Quoting website frontpage; "As an Open Source project it (coreboot) provides auditability and maximum control over technology. "
FOSS to blob ratio in coreboot images, when only accounting for x86 code, is something like 1:8 with recent Intel hardware and FSP. I am wondering if trademark holder wishes or dares to draw the line somewhere.
Note that vboot_reference is BSD-licensed, so depending on how this is implemented specifically, GPL compliance might not matter much.
Right, GPL may not apply. Just that for x86 vboot links with coreboot console code, that's where the reference for GPL compliance came from.
That said:
a) Platform shall use proprietary ARM TrustZone instead of vboot for any cryptographics and measurements of firmware. This may be the AMD endorsed way of doing things.
Silicon vendors often endorse things that seem nonsensical for us. Doesn't mean that they're the only way to approach things. (Example: Intel recommending to use FSP-T instead of open CAR code).
b) Platform shall use vboot, built and signed internally at AMD, for the Security Processor (aka PSP), using their choice of proprietary tools.
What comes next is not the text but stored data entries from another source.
/-- Whether micro-operation `k` of an image of `len` fails a check of R321, by its reason; `init` is the place of the first
`loop.init`. -/
def UOp.refused (u : UOp) (reason k len init : Nat) : Bool :=
  match u.row with
  | none => decide (reason = 3)
  | some r =>
    let live := u.live r
    match reason with
    | 4 => decide (bits u 71 18 ≠ 0) || decide (u.mod &&& r.mod ≠ u.mod) || decide (u.op = 1 ∧ 4 < u.mod) ||
        (u.i && r.imm.isNone) || [USel.d, .s1, .s2, .s3].any (fun k => !live.contains k && decide (u.sel k ≠ 0))
    | 5 =>
      let d := live.contains .d
      live.any (fun k => decide (0x0E < u.sel k)) || (d && decide (u.d = 0x0C ∨ u.d = 0x0D)) ||
        (d && qUni u.d && live.any (fun k => decide (k ≠ .d) && qVec (u.sel k))) ||
        (decide (u.op = 0x18 ∨ u.op = 0x19) && !u.memOk) ||
        (decide (u.op = 0x1A) && (if u.mod < 2 then qVec u.s1 else qUni u.s1))
    | 6 => (decide (u.op = 0x1A) && decide (u.tgt ≤ k ∨ len ≤ u.tgt)) ||
        (decide (u.op = 0x1B ∧ u.mod % 2 = 0) && decide (len ≤ u.tgt))
    | 7 => decide (u.op = 0x1B ∧ u.mod % 2 = 0 ∧ k ≤ init)
    | 8 => decide (k + 1 = len ∧ u.op ≠ 0)
    | _ => false

/-- The first failing check of an image's micro-operations: its reason, and the index of the first that fails it. -/
def imageCheck (ops : List UOp) : Option (Nat × Nat) :=
  let init := (ops.findIdx? (fun u => decide (u.op = 0x1B ∧ u.mod % 2 = 1))).getD ops.length
  [3, 4, 5, 6, 7, 8].findSome? (fun r =>
    ((List.range ops.length).find? (fun k => match ops[k]? with
      | some u => UOp.refused u r k ops.length init
      | none => false)).map (fun k => (r, k)))

/-! ### Temporaries (R317) -/

def QState.sel (q : QState) (n l : Nat) : Word :=
  if n < 8 then (Tab.get 0 l (Tab.get [] n q.qt)).setWidth 64
  else if n < 12 then Tab.get 0 (n - 8) q.qq
  else if n = 12 then q.lc
  else if n = 13 then BitVec.ofNat 64 l
  else 0

/-- Writes a destination selector: the lanes of a vector, the one value of a uniform; `zero` discards. -/
def QState.put (q : QState) (n : Nat) (vals : List (Nat × Word)) : QState :=
  if n < 8 then
    { q with qt := Tab.set [] n (vals.foldl (fun t e => Tab.set 0 e.1 (e.2.setWidth 32) t) (Tab.get [] n q.qt)) q.qt }
  else if n < 12 then
    match vals with
    | e :: _ => { q with qq := Tab.set 0 (n - 8) e.2 q.qq }
    | [] => q
  else q

/-- The lanes of an invocation in which a micro-operation executes: all of E, or once. -/
def QState.on (q : QState) (vec : Bool) : List Nat := if vec then lanesOf q.lanes else (lanesOf q.lanes).take 1

/-- A source value of a micro-operation in a lane. -/
def UOp.src (u : UOp) (q : QState) (r : URow) (k : USel) (l : Nat) : Word :=
  let v := if u.i && decide (r.imm = some k) then u.imm else q.sel (u.sel k) l
  if u.vec then (v.setWidth 32).setWidth 64 else v

/-! ### Arithmetic micro-operations (R318) -/

/-- The value of a micro-operation from its sources, with its flags. -/
def uopVal (x : Group) (op mod : Nat) (vec : Bool) (a b c : Word) : Word × FFlags :=
  let f (v : Word) : Nat := v.toNat % 2 ^ 32
  let fp (r : Nat × FFlags) : Word × FFlags := (BitVec.ofNat 64 r.1, r.2)
  let int (o : PBin) : Word × FFlags := (pbinVal o (!vec) a b, 0)
  let cc : Cond := (Cond.all[mod % 8]?).getD .eq
  match op with
  | 0x03 => (a, 0)
  | 0x04 => int .iadd
  | 0x05 => int .isub
  | 0x06 => int .and
  | 0x07 => int .or
  | 0x08 => int .xor
  | 0x09 => int .shl
  | 0x0A => int .shr
  | 0x0B => int .sar
  | 0x0C => int (match mod % 4 with | 0 => .imin | 1 => .imax | 2 => .iminU | _ => .imaxU)
  | 0x0D => (if c ≠ 0 then a else b, 0)
  | 0x0E => if 8 ≤ mod then fcmpBits x cc (f a) (f b) else (boolWord (icmpHolds cc (!vec) a b), 0)
  | 0x0F => fp (pfbinVal .fadd x (f a) (f b))
  | 0x10 => fp (pfbinVal .fmul x (f a) (f b))
  | 0x11 => fp (fmaBits x (f a) (f b) (f c))
  | 0x12 => fp (pfbinVal (if mod % 2 = 1 then .fmax else .fmin) x (f a) (f b))
  | 0x13 => fp (sfnBits x .rcp (f a))
  | 0x14 => fp (sfnBits x .exp2 (f a))
  | 0x15 => (permbVal a b (c &&& 0xFFFFF), 0)
  | 0x16 => (bfxVal (if mod % 2 = 1 then (if vec then .s32 else .s64) else (if vec then .u32 else .u64)) a c, 0)
  | _ => (bfiVal (if vec then .u32 else .u64) a b c, 0)

/-- What a micro-operation comes to: the next one; a trap with its reason, underlying cause and detail, lanes and address; a
stop for a replay; a wait; the end. -/
inductive UEnd where
  | to (n : Nat)
  | stop (reason subc subd : Nat) (lanes : Mask) (addr : Word)
  | park
  | wait
  | fin
  deriving DecidableEq, Repr

/-- A micro-operation that computes; it rounds under the FP_CTL of the group as it stands (log entry 63). -/
def Group.uopCompute (x : Group) (u : UOp) (r : URow) : Group :=
  let q := x.q
  let rs := (q.on u.vec).map (fun l => (l, uopVal x u.op u.mod u.vec (u.src q r .s1 l) (u.src q r .s2 l) (u.src q r .s3 l)))
  let fl : FFlags := rs.foldl (fun a e => a ||| e.2.2) 0
  { x.addFlags fl with q := q.put u.d (rs.map (fun e => (e.1, e.2.1))) }

/-- The operand field that `rdop` names. -/
def rdopField (mod : Nat) (d a b c : Operand) : Option Operand :=
  match mod with
  | 0 => some d | 1 => some a | 2 => some b | 3 => some c | _ => none

/-- Whether an operand has a value of its own in each lane. -/
def laneOperand (o : Operand) : Bool :=
  match o with
  | .v _ | .p _ => true
  | .spec k => decide (k = .lane ∨ k = .beat)
  | _ => false

/-- `rdop` (R320): the register as it stands now. -/
def State.uopRdop (s : State) (x : Group) (u : UOp) (d a b c : Operand) (fn : BitVec 14) : Group × UEnd :=
  let q := x.q
  match rdopField u.mod d a b c with
  | none => ({ x with q := q.put u.d ((q.on u.vec).map (fun l => (l, fn.setWidth 64))) }, .to (q.upc + 1))
  | some o =>
    if laneOperand o && qUni u.d then (x, .stop 5 0 0 q.lanes 0)
    else ({ x with q := q.put u.d ((q.on u.vec).map (fun l => (l, s.rd x o l))) }, .to (q.upc + 1))

/-- `bcnd` (R320). -/
def QState.bcnd (q : QState) (u : UOp) : Bool :=
  let nz (l : Nat) : Bool := decide (q.sel u.s1 l ≠ 0)
  match u.mod % 4 with
  | 0 => nz 0
  | 1 => !nz 0
  | 2 => (lanesOf q.lanes).any nz
  | _ => (lanesOf q.lanes).all nz

/-! ### Memory micro-operations (R319, R322, R323, R326) -/

/-- A micro-operation's accesses, one for each lane in which it executes. A uniform address is not cut. -/
def UOp.accs (u : UOp) (q : QState) : List Acc :=
  let off : Word := ((u.imm).setWidth 32).signExtend 64
  (q.on u.vec).map (fun l =>
    mkAcc l (q.sel u.s1 l + off) (if u.op = 0x18 then .load else .store) (uSize u.mod) ((q.sel u.s2 l).setWidth 128) 0)

/-- The lanes for which an access stands. -/
def UOp.laneMask (u : UOp) (q : QState) (l : Nat) : Mask := if u.vec then 1#96 <<< l else q.lanes

/-- What the stores of a micro-operation feed to the CRC, one executing lane at a time (R399). -/
def UOp.crcFeed (u : UOp) (q : QState) (l : List Acc) : List (Word × Nat × BitVec 128) :=
  l.flatMap (fun a => (lanesOf (u.laneMask q a.lane)).map (fun _ => (a.va, a.size, a.data)))

/-- A stop for failing lanes (R322): the lowest failing lane gives cause, detail and address. -/
def UOp.failed (u : UOp) (q : QState) (l : List (Nat × Nat × Nat × Word)) : UEnd :=
  match l with
  | [] => .to (q.upc + 1)
  | f :: _ => .stop 1 f.2.1 f.2.2.1 (l.foldl (fun m e => m ||| u.laneMask q e.1) 0) f.2.2.2

/-- The values that a load writes to its destination. -/
def UOp.loaded (u : UOp) (q : QState) (vals : Tab (BitVec 128)) : QState :=
  q.put u.d (vals.map (fun e => (e.1, extendLoad (uSize u.mod) (uSigned u.mod) e.2)))

/-- A local `ld` or `st`, or one of a cluster member (R262), in the order of LS (R231, R326). -/
def State.uopLocal (s : State) (g : Nat) (u : UOp) : UEnd × State :=
  let x := s.grp g
  let q := x.q
  let t : Option Nat := if uRem u.mod then ((s.cluster (s.team x.team).cluster).teams)[bits u.imm 60 4]? else some x.team
  let l := u.accs q
  let bad := l.filterMap (fun a => (s.localFail t a.va a.size).map (fun f => (a.lane, f.1, f.2, a.va)))
  let key := t.getD x.team
  if s.lsWaits g x then (.wait, s)
  else if !bad.isEmpty then (u.failed q bad, s)
  else if u.op = 0x18 then
    let vals := l.map (fun a => (a.lane, BitVec.ofNat 128 ((s.team key).locLoad a.va.toNat a.size)))
    (.to (q.upc + 1), (s.count (s.team key).core 0x10 (localConflict (l.map (fun a => (a.lane, a.va.toNat))))).setGrp g
      { x with q := u.loaded q vals })
  else
    let s := (s.feedCrc g (u.crcFeed q l)).count (s.team key).core 0x10 (localConflict (l.map (fun a => (a.lane, a.va.toNat))))
    (.to (q.upc + 1), l.foldl (fun s a => s.updTeam key (fun tm => tm.locStore a.va.toNat (bytesOfNum a.size a.data.toNat))) s)

/-- The accesses of a global micro-operation as a word's. -/
def UOp.spec (u : UOp) : MemSpec :=
  { seg := some (match uSeg u.mod with | 1 => .d | 2 => .g | _ => .r), op := if u.op = 0x18 then .load else .store,
    size := uSize u.mod, signed := uSigned u.mod, ord := .weak, scope := .group, dst := .zero }

/-- Whether a global access must wait: an earlier access to the sector through the same L1, a strong operation of the group on its
bytes, a page being moved, a locked line. -/
def State.uopBusy (s : State) (g : Nat) (x : Group) (e : PAcc × Word) : Bool :=
  let d := s.issueDie x.core
  let owner := s.l1Owner x.core e.1.pa g
  s.sys.reqs.any (fun r => r.accs.any (fun b => decide (b.pa / 32 = e.1.pa / 32) &&
      decide (r.info.owner r.core b.pa = owner) && !s.migWaits (.req r.id) b.pa)) ||
    s.behindStrong g x.team s.nextId [e.1] || s.migWaits (.uop g) e.1.pa ||
    (decide (pteKind e.2 = 3) && s.lineStalls d (e.1.pa / 128 * 128 - s.repBase d))

/-- The sub-granule that an access touches under R326, where this die holds it as writer. -/
def State.uopTouch (s : State) (x : Group) (e : PAcc × Word) : Option Nat :=
  match Tab.find? (e.1.pa / 0x10000) s.sys.own with
  | some o => if pteTrk e.2 && o.mask.getLsbD (e.1.pa / 4096 % 16) && decide (o.w = s.issueDie x.core) then some (e.1.pa / 4096)
    else none
  | none => none

/-- Notes the sub-granule that a performed access has touched. -/
def State.uopTouched (s : State) (g : Nat) (x : Group) (e : PAcc × Word) : State :=
  match s.uopTouch x e with
  | some k => s.updGrp g (fun y => { y with q := { y.q with touched := k :: y.q.touched } })
  | none => s

/-- One access at its slice, which nothing refuses; a load starts the fill of its sector. -/
def State.uopServe (s : State) (g : Nat) (x : Group) (u : UOp) (i : WordInfo) (e : PAcc × Word) : Served × State :=
  let s := if u.op = 0x19 ∧ cacheable x.core e.2 then s.l1Store (s.l1Owner x.core e.1.pa g) e.1 else s
  let r := match (if u.op = 0x18 then s.counterKept (g, x.team) e.1.pa else none) with
    | some v => (v.setWidth 128, s)
    | none => s.perform 0 (s.writeDie x.core (s.forwardPa e.1.pa)) e.2 e.1.pa e.1.acc
  let s := match e.1.acc.op.watchKind with
    | some k => r.2.watched i x.ctx (u.laneMask x.q e.1.acc.lane) k e.1.acc.va e.1.acc.size
    | none => r.2
  let s := s.uopTouched g x e
  (.done r.1, if u.op = 0x18 ∧ cacheable x.core e.2 then s.startFill x.core x.ctx (s.l1Owner x.core e.1.pa g) e.2 e.1.pa false else s)
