-- ==== Sys2Proof/Machine/Publish.lean ====
section
/-!
DEFINITION. Machine/Publish.lean: publications and collectives: `pub`, `pubv`, `coll`, and what the ports and the collective
engine do (R303 to R308, R372 to R374).
-/
namespace Sys2Proof.Machine

/-! ### Espalier entries (R372, R373) -/

/-- Word `k` of espalier entry `i`. -/
def State.esp (s : State) (i k : Nat) : Word := s.reg (hubBase + 0x100000 + 0x40 * i + 8 * k)

/-- NCH of an entry. -/
def State.espChildren (s : State) (i : Nat) : Nat := bits (s.esp i 0) 20 4

/-- Whether an entry names a publication channel. -/
def State.espPub (s : State) (i : Nat) : Bool :=
  decide (i ≤ 4095) && (s.esp i 0).getLsbD 0 && !(s.esp i 0).getLsbD 1 && decide (s.espChildren i ≤ 12)

/-- Whether a context may publish on a channel here (R373). -/
def State.mayPublish (s : State) (ctx ch : Nat) : Bool :=
  s.espPub ch && decide (bits (s.esp ch 0) 2 4 = s.ctxPart ctx) && (s.esp ch 0).getLsbD 6

/-- The words of the espalier entry under which a flit is handled. -/
def State.espEntry (s : State) (i : Nat) : List Word := (List.range 8).map (s.esp i)

/-- The children of a flit's entry, whether this package subscribes, its parent, its window's size, its context. -/
def Flit.kids (f : Flit) : List Nat :=
  (List.range (bits (f.word 0) 20 4)).map (fun j => bits (f.word (1 + j / 4)) (16 * (j % 4)) 12)
def Flit.sub (f : Flit) : Bool := (f.word 0).getLsbD 7
def Flit.parent (f : Flit) : Nat := bits (f.word 0) 8 12
def Flit.size (f : Flit) : Nat := bits (f.word 5) 0 32
def Flit.ctx (f : Flit) : Nat := bits (f.word 7) 0 6

/-- Whether a communicator is for packages. -/
def State.commPkgs (s : State) (i : Nat) : Bool := (s.esp i 0).getLsbD 6
/-- The member dies of a communicator of LEVEL 0. -/
def State.commDies (s : State) (i : Nat) : List Nat := (List.range 8).filter (fun d => (s.esp i 0).getLsbD (8 + d))
/-- N and M of a communicator of LEVEL 1. -/
def State.commN (s : State) (i : Nat) : Nat := bits (s.esp i 0) 19 13
def State.commM (s : State) (i : Nat) : Nat := bits (s.esp i 0) 32 12

/-- Whether a die may issue a collective of a context on a communicator (R373). -/
def State.mayCollect (s : State) (ctx die i : Nat) : Bool :=
  let e := s.esp i 0
  e.getLsbD 0 && e.getLsbD 1 && decide (bits e 2 4 = s.ctxPart ctx) &&
    (if s.commPkgs i then decide (bits e 16 3 = die ∧ s.commM i < s.commN i ∧ s.commN i ≤ 4096) else (s.commDies i).contains die)

/-! ### `pub` and `pubv` (R304, R305) -/

/-- Publications and collectives of a group that are outstanding. -/
def State.fabricOut (s : State) (g : Nat) (x : Group) : Nat :=
  (s.fab.pubs.filter (fun p => decide (p.grp = g ∧ p.team = x.team))).length +
    (s.fab.colls.filter (fun p => decide (p.grp = g ∧ p.team = x.team))).length

/-- Whether a fabric word waits at issue: four outstanding, a fence on its path, or a `tlbi`
(R362). -/
def State.fabricWaits (s : State) (g : Nat) (x : Group) : Bool := decide (4 ≤ s.fabricOut g x) || x.fenced .fb || s.tlbiOut g x

/-- The event port that stands for the root's own flits, and the one for the reorder buffer. -/
def rootPort : Nat := 16
def bufferPort : Nat := 17

/-- Issues a publication: it takes the next number of its channel. -/
def State.pubIssue (s : State) (g : Nat) (x : Group) (ch : Nat) (ver lsrc : Bool) (src : Word) (off len : Nat) : State :=
  let (id, s) := s.fresh
  let n := Tab.get 0 ch s.fab.chSeq
  let p : PubWord :=
    { id := id, grp := g, team := x.team, core := x.core, slot := x.slot, ctx := x.ctx, sup := x.sup, pc := x.flow.pc,
      seq := x.mem.seq, ch := ch, num := n, ver := ver, lsrc := lsrc, src := src, off := off, len := len, sent := 0,
      parked := none, left := [], first := s.tick.toNat, tries := 0 }
  let s := s.updGrp g (fun x => { x with mem := { x.mem with seq := x.mem.seq + 1 } })
  let s := { s with fab := { s.fab with pubs := s.fab.pubs ++ [p], chSeq := Tab.put ch ((n + 1) % 2 ^ 32) s.fab.chSeq } }
  s.post (.publicationFlitArrival rootPort id)

def execPub (h : Hdr) (lsrc : Bool) (a b c : Operand) (s : State) : Host.Outcome State Fault Refusal :=
  uniWord (.pub h lsrc a b c) h s (fun s g x =>
    let src := s.rd x a 0
    let chw := s.rd x b 0
    let ext := s.rd x c 0
    let len := bits ext 32 24
    if bits chw 16 48 ≠ 0 ∨ bits ext 56 8 ≠ 0 then (s.engOperand g 1, .done)
    else if lsrc = true ∧ (s.team x.team).share < src.toNat + len then (s.engOperand g 4, .done)
    else if !s.mayPublish x.ctx (bits chw 0 16) then (s.engOperand g 8, .done)
    else if len = 0 then (s.engOperand g 9, .done)
    else if s.fabricWaits g x then (s, .wait)
    else (s.pubIssue g x (bits chw 0 16) false lsrc src (bits ext 0 32) len, .on))

def execPubv (h : Hdr) (a b : Operand) (s : State) : Host.Outcome State Fault Refusal :=
  uniWord (.pubv h a b) h s (fun s g x =>
    let chw := s.rd x b 0
    if bits chw 16 48 ≠ 0 then (s.engOperand g 1, .done)
    else if !s.mayPublish x.ctx (bits chw 0 16) then (s.engOperand g 8, .done)
    else if s.fabricWaits g x then (s, .wait)
    else (s.pubIssue g x (bits chw 0 16) true false (s.rd x a 0) 0 8, .on))
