/-- R15, R379, R427, R434, R435: the supply, the power limit, the time servo's source, whose updates keep its bound (as log entry 92
reads it), the debug token and attestation. That a report is made from step 3 on and what it signs are log entry 14; the
servo's result and the hysteresis of power are log entry 78. -/
def Sys2Proof.Spec.SupplyTimeAndAttestation : Prop :=
  ∀ (s : State) (rest : List Input),
    let u := { s with inputs := rest }
    (∀ d, d < 8 → s.inputs = .droop d :: rest →
      exec .supplyDroop s = .next { u with plat := { s.plat with droop := Tab.put d true s.plat.droop } }) ∧
    (∀ d, s.inputs = .recovered d :: rest → ∃ t, exec .supplyRecovery s = .next t ∧ t.mem = s.mem ∧ t.groups = s.groups ∧ t.inputs = rest ∧
      Tab.find? d t.plat.droop = none ∧ ∀ k, k ≠ d → Tab.find? k t.plat.droop = Tab.find? k s.plat.droop) ∧
    (∀ mw, s.inputs = .power mw :: rest →
      let limit := (s.reg 0x10000280000).toNat % 4096 * 1000
      ∃ t, exec .powerCap s = .next t ∧ t.mem = s.mem ∧ t.groups = s.groups ∧ t.inputs = rest ∧
        (t.reg 0x10000280008).toNat = min 4095 (mw / 1000) ∧ (limit < mw → t.plat.capped = true) ∧ (mw < limit → t.plat.capped = false)) ∧
    (∀ k, s.inputs = .token k :: rest → ∃ t, exec .debugToken s = .next t ∧ t.mem = s.mem ∧ t.groups = s.groups ∧ t.inputs = rest ∧
      (t.plat.scanOpen = true ↔ s.plat.scanOpen = true ∨ Config.tokenOk k = true)) ∧
    (∀ m r, s.inputs = .ptp m r :: rest → (s.reg 0x10000015000).getLsbD 0 = false ∨ m ≠ s.plat.ptpSel → exec .ptpMessage s = .next u) ∧
    (∀ atick asec ans rate errb, s.inputs = .ptp s.plat.ptpSel (.update atick asec ans rate errb) :: rest → (s.reg 0x10000015000).getLsbD 0 = true →
      ans < 2 ^ 30 → rate < 2 ^ 32 → errb < 65536 →
      s.ptpOk atick (asec &&& 0x0000FFFFFFFFFFFF) (BitVec.ofNat 64 ans) (BitVec.ofNat 64 rate) = false → exec .ptpMessage s = .next u) ∧
    (∀ atick asec ans rate errb, s.inputs = .ptp s.plat.ptpSel (.update atick asec ans rate errb) :: rest → (s.reg 0x10000015000).getLsbD 0 = true →
      ans < 2 ^ 30 → rate < 2 ^ 32 → errb < 65536 →
      s.ptpOk atick (asec &&& 0x0000FFFFFFFFFFFF) (BitVec.ofNat 64 ans) (BitVec.ofNat 64 rate) = true → ∃ t, exec .ptpMessage s = .next t ∧
        t.mem = s.mem ∧ t.groups = s.groups ∧
        t.reg 0x10000015008 = atick ∧ t.reg 0x10000015010 = asec &&& 0x0000FFFFFFFFFFFF ∧ (t.reg 0x10000015018).toNat = ans ∧
        (t.reg 0x10000015020).toNat = rate ∧ (t.reg 0x10000015000).getLsbD 0 = true ∧
        ((t.reg 0x10000015000).getLsbD 1 = true ↔ errb ≤ 100) ∧ ((t.reg 0x10000015000).extractLsb' 16 16).toNat = errb) ∧
    (s.inputs = .ptp s.plat.ptpSel .lost :: rest → (s.reg 0x10000015000).getLsbD 0 = true → ∃ t, exec .ptpMessage s = .next t ∧ t.mem = s.mem ∧
      (t.reg 0x10000015000).getLsbD 1 = false ∧ (t.reg 0x10000015000).getLsbD 0 = true) ∧
    ((s.reg 0x10000272000).toNat % 16 < 3 → exec .attestationRequest s = .next s) ∧
    (3 ≤ (s.reg 0x10000272000).toNat % 16 → ∃ t, exec .attestationRequest s = .next t ∧ t.mem = s.mem ∧ t.groups = s.groups ∧
      t.plat.attest = s.plat.attest + 1 ∧ Instr.attestationReport ∈ t.pending) ∧
    (s.plat.attest = 0 → exec .attestationReport s = .next s) ∧
    (0 < s.plat.attest →
      let box := 0x10000400000
      let body := s.bytes box 64 ++ bytesOfNum 8 s.tick.toNat ++ sha512 s.plat.rom ++ s.plat.digest ++
        sha512 (s.plat.bootcfg ++ bytesOfNum 8 (s.reg 0x10000272000).toNat ++ bytesOfNum 8 (s.reg 0x10000052040).toNat) ++
        sha512 s.plat.program
      ∃ t, exec .attestationReport s = .next t ∧ t.groups = s.groups ∧ t.plat.attest = s.plat.attest - 1 ∧
        t.byte (box + 0x40) = 2 ∧ t.bytes (box + 0x1000) body.length = body ∧
        ∀ a, a ≠ box + 0x40 → a < box + 0x1000 ∨ box + 0x1000 + body.length + 512 ≤ a → t.byte a = s.byte a)

/-- Sordel ports, supply, power limit, time and attestation: the parts above together. -/
def Obligations.PortsSupplyTimeAndAttestation : Prop := Spec.SordelPorts ∧ Spec.SupplyTimeAndAttestation

/-- R428 to R433: a package reset starts from reset memory and registers; the host keeps its own memory. Where the image's layout
or its signature fails, or BOOTCFG does, the package is in recovery with the step and code of the failure and no group; where every check passes the segments
of the control program are in memory, the dies that passed are live, and one supervisor group of context 0 stands at the entry on
control core 0. That the reset clears the package's memory is log entry 79, and that an unwritten byte reads 0 is log entry 1. -/
def Obligations.PackageStarts : Prop :=
  ∀ (s : State),
    let p := s.plat
    let cfg := p.flashBytes p.image.cfgOff 256
    let prog := p.flashBytes p.image.cpOff p.image.cpLen
    let dies := p.goodDies &&& p.goodLinks
    let stops := fun (step fail : Nat) => ∃ t, exec .packageReset s = .next t ∧ t.tick = 0 ∧
      t.mem = s.mem.filter (fun c => decide (0x8000000000000 ≤ c.1)) ∧ t.groups = [] ∧ t.teams = [] ∧
      t.dbg = .reset ∧ t.plat.recovery = true ∧ t.inputs = s.inputs ∧ (t.reg 0x10000272000).toNat % 256 = step + 16 * fail
    (p.layoutOk = false → stops 1 2) ∧
    (p.layoutOk = true → p.signatureOk = false → stops 1 1) ∧
    (p.layoutOk = true → p.signatureOk = true → cfgOk cfg = false → stops 2 2) ∧
    (∀ (pa : Nat) (data : List Byte), p.layoutOk = true → p.signatureOk = true → cfgOk cfg = true → p.goodDies = 0xFF → p.goodLinks = 0xFF →
      (cfgWord cfg 0).getLsbD 0 = false → segments (prog.length / 16 + 1) prog = some [(pa, data)] →
      0 < data.length → pa % 0x2000000000 + data.length ≤ 0x1800000000 → pa < 0x10000000000 →
      (cfgWord cfg 8).extractLsb' 8 7 = 0#7 → ∃ t, exec .packageReset s = .next t ∧ t.tick = 0 ∧ t.plat.recovery = false ∧
        t.repl.live = dies ∧ (t.reg 0x10000272000).toNat % 256 = 8 ∧
        (∀ a, t.byte a = if pa ≤ a ∧ a < pa + data.length then data.getD (a - pa) 0 else if 0x8000000000000 ≤ a then s.byte a else 0) ∧
        t.groups.map Prod.fst = [0x3FC * 64] ∧
        let x := t.grp (0x3FC * 64)
        x.core = 0x3FC ∧ x.ctx = 0 ∧ x.sup = true ∧ x.flow.pc = (cfgWord cfg 0x30).extractLsb' 3 54 ∧ x.flow.mask = allLanes ∧
          x.sreg 3 = cfgWord cfg 0x38 ∧ (t.ctxRegs 0x3FC 0).trapVec = (cfgWord cfg 0x40).extractLsb' 3 54)

/-! ## The whole machine -/

/-- R78, R79, R81, R343: a free port takes, of the eligible groups of its core, the one of highest priority, of
equals the one eligible for longest, of those the one in the lowest slot; nothing is taken where no group is eligible or the package does
not issue. A word with an unassigned opcode is an ILLEGAL_OP trap by the first check. -/
def Obligations.RunChoiceAndUnassignedWords : Prop :=
  (∀ (s : State) (c g : Nat),
    let x := s.grp g
    let later := fun (k : Nat) => s.effPrio k < s.effPrio g ∨ (s.effPrio k = s.effPrio g ∧
      (x.sched.since.toNat < (s.grp k).sched.since.toNat ∨ (x.sched.since = (s.grp k).sched.since ∧ x.slot < (s.grp k).slot)))
    s.issuing = true → (s.groups.map Prod.fst).Nodup → (s.port c false).slot = none → (g, x) ∈ s.eligibles c →
      (∀ e ∈ s.eligibles c, e.1 ≠ g → later e.1) → ∃ t, exec (.runChoice c 0) s = .next t ∧ t.mem = s.mem ∧
        t.grp g = { x with port := some false } ∧ (∀ k, k ≠ g → t.grp k = s.grp k) ∧
        t.port c false = { slot := some x.slot, waiting := false, since := s.tick.toNat } ∧ t.focusCore = c ∧ t.focusPort = false) ∧
  (∀ (s : State) (c p : Nat), s.issuing = false ∨ 2 ≤ p → exec (.runChoice c p) s = .next s) ∧
  (∀ (s : State) (c : Nat), s.issuing = true → s.eligibles c = [] →
    exec (.runChoice c 0) s = .next { s with focusCore := c, focusPort := false }) ∧
  (∀ (s : State) (g : Nat) (w : Word), s.issuer = some g →
    let f := (s.grp g).flow
    exec (.unassignedOpcode w) s = .next (s.takeTrap g
      { cause := 0x01, info := 1, addr := 0, lanes := f.mask, pc := f.pc, resume := f.pc }))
Non-opensource toolchains are often much more painful to deal with than the opensource ones. If they want to inflict that pain onto themselves, there's little we can do about it.
While GPL compliance may say build scripts are to be published in such case (IANAL!!), that does not mean the used compiler is available for purchase on open market.
As discussed above: that depends a lot on what the actual implementation looks like.
c) Platform shall use vboot, built using an extended __and published__ coreboot toolchain. Built PSP vboot binary shall be reproducible and signed with OEM key. Community developers will not be able to run custom verstage builds, but are able to audit integrity of the source.
d) Platform shall use vboot, built using an extended __and published__ coreboot toolchain. Built PSP vboot binary should be reproducible. Community developers are able to run custom verstage builds, but state of PSP/TPM/etc may reveal to the OS that sections of the firmware does not originate from the OEM, as detected by the lack of signage or use of insecure key published for experimental use only. User experience or DRM might suffer.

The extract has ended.